__PROBLEM TO WORK ON__
The output must match the entries below exactly.

*** Opening of MATERIAL SHOWN ***

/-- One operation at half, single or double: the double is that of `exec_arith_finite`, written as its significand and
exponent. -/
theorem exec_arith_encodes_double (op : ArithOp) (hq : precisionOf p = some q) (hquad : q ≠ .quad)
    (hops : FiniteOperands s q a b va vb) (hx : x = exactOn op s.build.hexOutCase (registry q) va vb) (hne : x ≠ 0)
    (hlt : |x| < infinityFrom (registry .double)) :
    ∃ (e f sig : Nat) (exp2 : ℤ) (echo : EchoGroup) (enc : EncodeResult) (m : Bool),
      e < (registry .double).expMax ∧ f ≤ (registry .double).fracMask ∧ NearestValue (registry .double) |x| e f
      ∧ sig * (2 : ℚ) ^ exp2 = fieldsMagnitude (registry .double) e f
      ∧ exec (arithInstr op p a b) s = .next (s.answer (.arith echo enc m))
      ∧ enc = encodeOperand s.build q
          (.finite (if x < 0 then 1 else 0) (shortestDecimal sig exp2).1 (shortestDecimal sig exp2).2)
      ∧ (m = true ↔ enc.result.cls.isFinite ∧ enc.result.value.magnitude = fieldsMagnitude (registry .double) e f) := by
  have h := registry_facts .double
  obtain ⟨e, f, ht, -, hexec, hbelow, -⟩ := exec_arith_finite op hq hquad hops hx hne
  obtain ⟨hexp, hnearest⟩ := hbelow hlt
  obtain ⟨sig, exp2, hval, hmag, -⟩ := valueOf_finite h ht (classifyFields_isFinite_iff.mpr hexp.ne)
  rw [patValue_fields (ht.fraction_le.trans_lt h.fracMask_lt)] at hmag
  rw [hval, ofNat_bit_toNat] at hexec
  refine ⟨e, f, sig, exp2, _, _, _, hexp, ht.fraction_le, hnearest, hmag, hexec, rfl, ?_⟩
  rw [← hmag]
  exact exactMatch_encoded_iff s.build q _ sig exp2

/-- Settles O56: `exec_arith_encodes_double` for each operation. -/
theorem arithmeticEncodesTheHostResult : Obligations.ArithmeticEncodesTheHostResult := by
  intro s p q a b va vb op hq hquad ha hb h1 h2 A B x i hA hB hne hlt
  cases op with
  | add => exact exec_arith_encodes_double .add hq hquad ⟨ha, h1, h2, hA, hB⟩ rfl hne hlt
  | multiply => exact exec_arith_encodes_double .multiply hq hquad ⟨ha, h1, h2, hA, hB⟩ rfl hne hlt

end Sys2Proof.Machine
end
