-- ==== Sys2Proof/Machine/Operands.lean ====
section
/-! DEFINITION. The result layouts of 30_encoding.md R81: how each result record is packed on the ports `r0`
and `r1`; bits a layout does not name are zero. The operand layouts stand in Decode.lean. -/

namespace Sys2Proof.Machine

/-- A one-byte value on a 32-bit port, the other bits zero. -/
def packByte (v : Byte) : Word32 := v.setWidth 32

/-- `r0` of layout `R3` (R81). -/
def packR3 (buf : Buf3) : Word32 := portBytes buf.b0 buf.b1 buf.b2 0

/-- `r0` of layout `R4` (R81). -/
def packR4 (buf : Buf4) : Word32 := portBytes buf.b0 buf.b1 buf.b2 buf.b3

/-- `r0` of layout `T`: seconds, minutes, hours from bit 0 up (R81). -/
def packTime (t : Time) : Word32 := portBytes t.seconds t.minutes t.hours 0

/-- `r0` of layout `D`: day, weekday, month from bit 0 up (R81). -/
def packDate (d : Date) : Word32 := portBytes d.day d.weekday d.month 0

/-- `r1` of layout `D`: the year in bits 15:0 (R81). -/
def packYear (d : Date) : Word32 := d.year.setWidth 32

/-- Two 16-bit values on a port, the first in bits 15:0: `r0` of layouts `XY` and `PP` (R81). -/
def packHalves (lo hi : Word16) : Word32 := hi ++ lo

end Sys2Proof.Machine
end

*** Close of MATERIAL SHOWN ***

__SOLUTION__
/-- One operation at half, single or double: the double is that of `exec_arith_finite`, written as its significand and
exponent. -/
theorem exec_arith_encodes_double (op : ArithOp) (hq : precisionOf p = some q) (hquad : q ≠ .quad)
    (hops : FiniteOperands s q a b va vb) (hx : x = exactOn op s.build.hexOutCase (registry q) va vb) (hne : x ≠ 0)
    (hlt : |x| < infinityFrom (registry .double)) :
    ∃ (e f sig : Nat) (exp2 : ℤ) (echo : EchoGroup) (enc : EncodeResult) (m : Bool),
      e < (registry .double).expMax ∧ f ≤ (registry .double).fracMask ∧ NearestValue (registry .double) |x| e f
      ∧ sig * (2 : ℚ) ^ exp2 = fieldsMagnitude (registry .double) e f
      ∧ exec (arithInstr op p a b) s = .next (s.answer (.arith echo enc m))
      ∧ enc = encodeOperand s.build q
          (.finite (if x < 0 then 1 else 0) (shortestDecimal sig exp2).1 (shortestDecimal sig exp2).2)
      ∧ (m = true ↔ enc.result.cls.isFinite ∧ enc.result.value.magnitude = fieldsMagnitude (registry .double) e f) := by
  have h := registry_facts .double
  obtain ⟨e, f, ht, -, hexec, hbelow, -⟩ := exec_arith_finite op hq hquad hops hx hne
  obtain ⟨hexp, hnearest⟩ := hbelow hlt
  obtain ⟨sig, exp2, hval, hmag, -⟩ := valueOf_finite h ht (classifyFields_isFinite_iff.mpr hexp.ne)
  rw [patValue_fields (ht.fraction_le.trans_lt h.fracMask_lt)] at hmag
  rw [hval, ofNat_bit_toNat] at hexec
  refine ⟨e, f, sig, exp2, _, _, _, hexp, ht.fraction_le, hnearest, hmag, hexec, rfl, ?_⟩
  rw [← hmag]
  exact exactMatch_encoded_iff s.build q _ sig exp2

/-- Settles O56: `exec_arith_encodes_double` for each operation. -/
theorem arithmeticEncodesTheHostResult : Obligations.ArithmeticEncodesTheHostResult := by
  intro s p q a b va vb op hq hquad ha hb h1 h2 A B x i hA hB hne hlt
  cases op with
  | add => exact exec_arith_encodes_double .add hq hquad ⟨ha, h1, h2, hA, hB⟩ rfl hne hlt
  | multiply => exact exec_arith_encodes_double .multiply hq hquad ⟨ha, h1, h2, hA, hB⟩ rfl hne hlt

end Sys2Proof.Machine
end
-- ==== Sys2Proof/Machine/Operands.lean ====
section
/-! DEFINITION. The result layouts of 30_encoding.md R81: how each result record is packed on the ports `r0`
and `r1`; bits a layout does not name are zero. The operand layouts stand in Decode.lean. -/

namespace Sys2Proof.Machine

/-- A one-byte value on a 32-bit port, the other bits zero. -/
def packByte (v : Byte) : Word32 := v.setWidth 32

/-- `r0` of layout `R3` (R81). -/
def packR3 (buf : Buf3) : Word32 := portBytes buf.b0 buf.b1 buf.b2 0

/-- `r0` of layout `R4` (R81). -/
def packR4 (buf : Buf4) : Word32 := portBytes buf.b0 buf.b1 buf.b2 buf.b3

/-- `r0` of layout `T`: seconds, minutes, hours from bit 0 up (R81). -/
def packTime (t : Time) : Word32 := portBytes t.seconds t.minutes t.hours 0

/-- `r0` of layout `D`: day, weekday, month from bit 0 up (R81). -/
def packDate (d : Date) : Word32 := portBytes d.day d.weekday d.month 0

/-- `r1` of layout `D`: the year in bits 15:0 (R81). -/
def packYear (d : Date) : Word32 := d.year.setWidth 32

/-- Two 16-bit values on a port, the first in bits 15:0: `r0` of layouts `XY` and `PP` (R81). -/
def packHalves (lo hi : Word16) : Word32 := hi ++ lo

end Sys2Proof.Machine
end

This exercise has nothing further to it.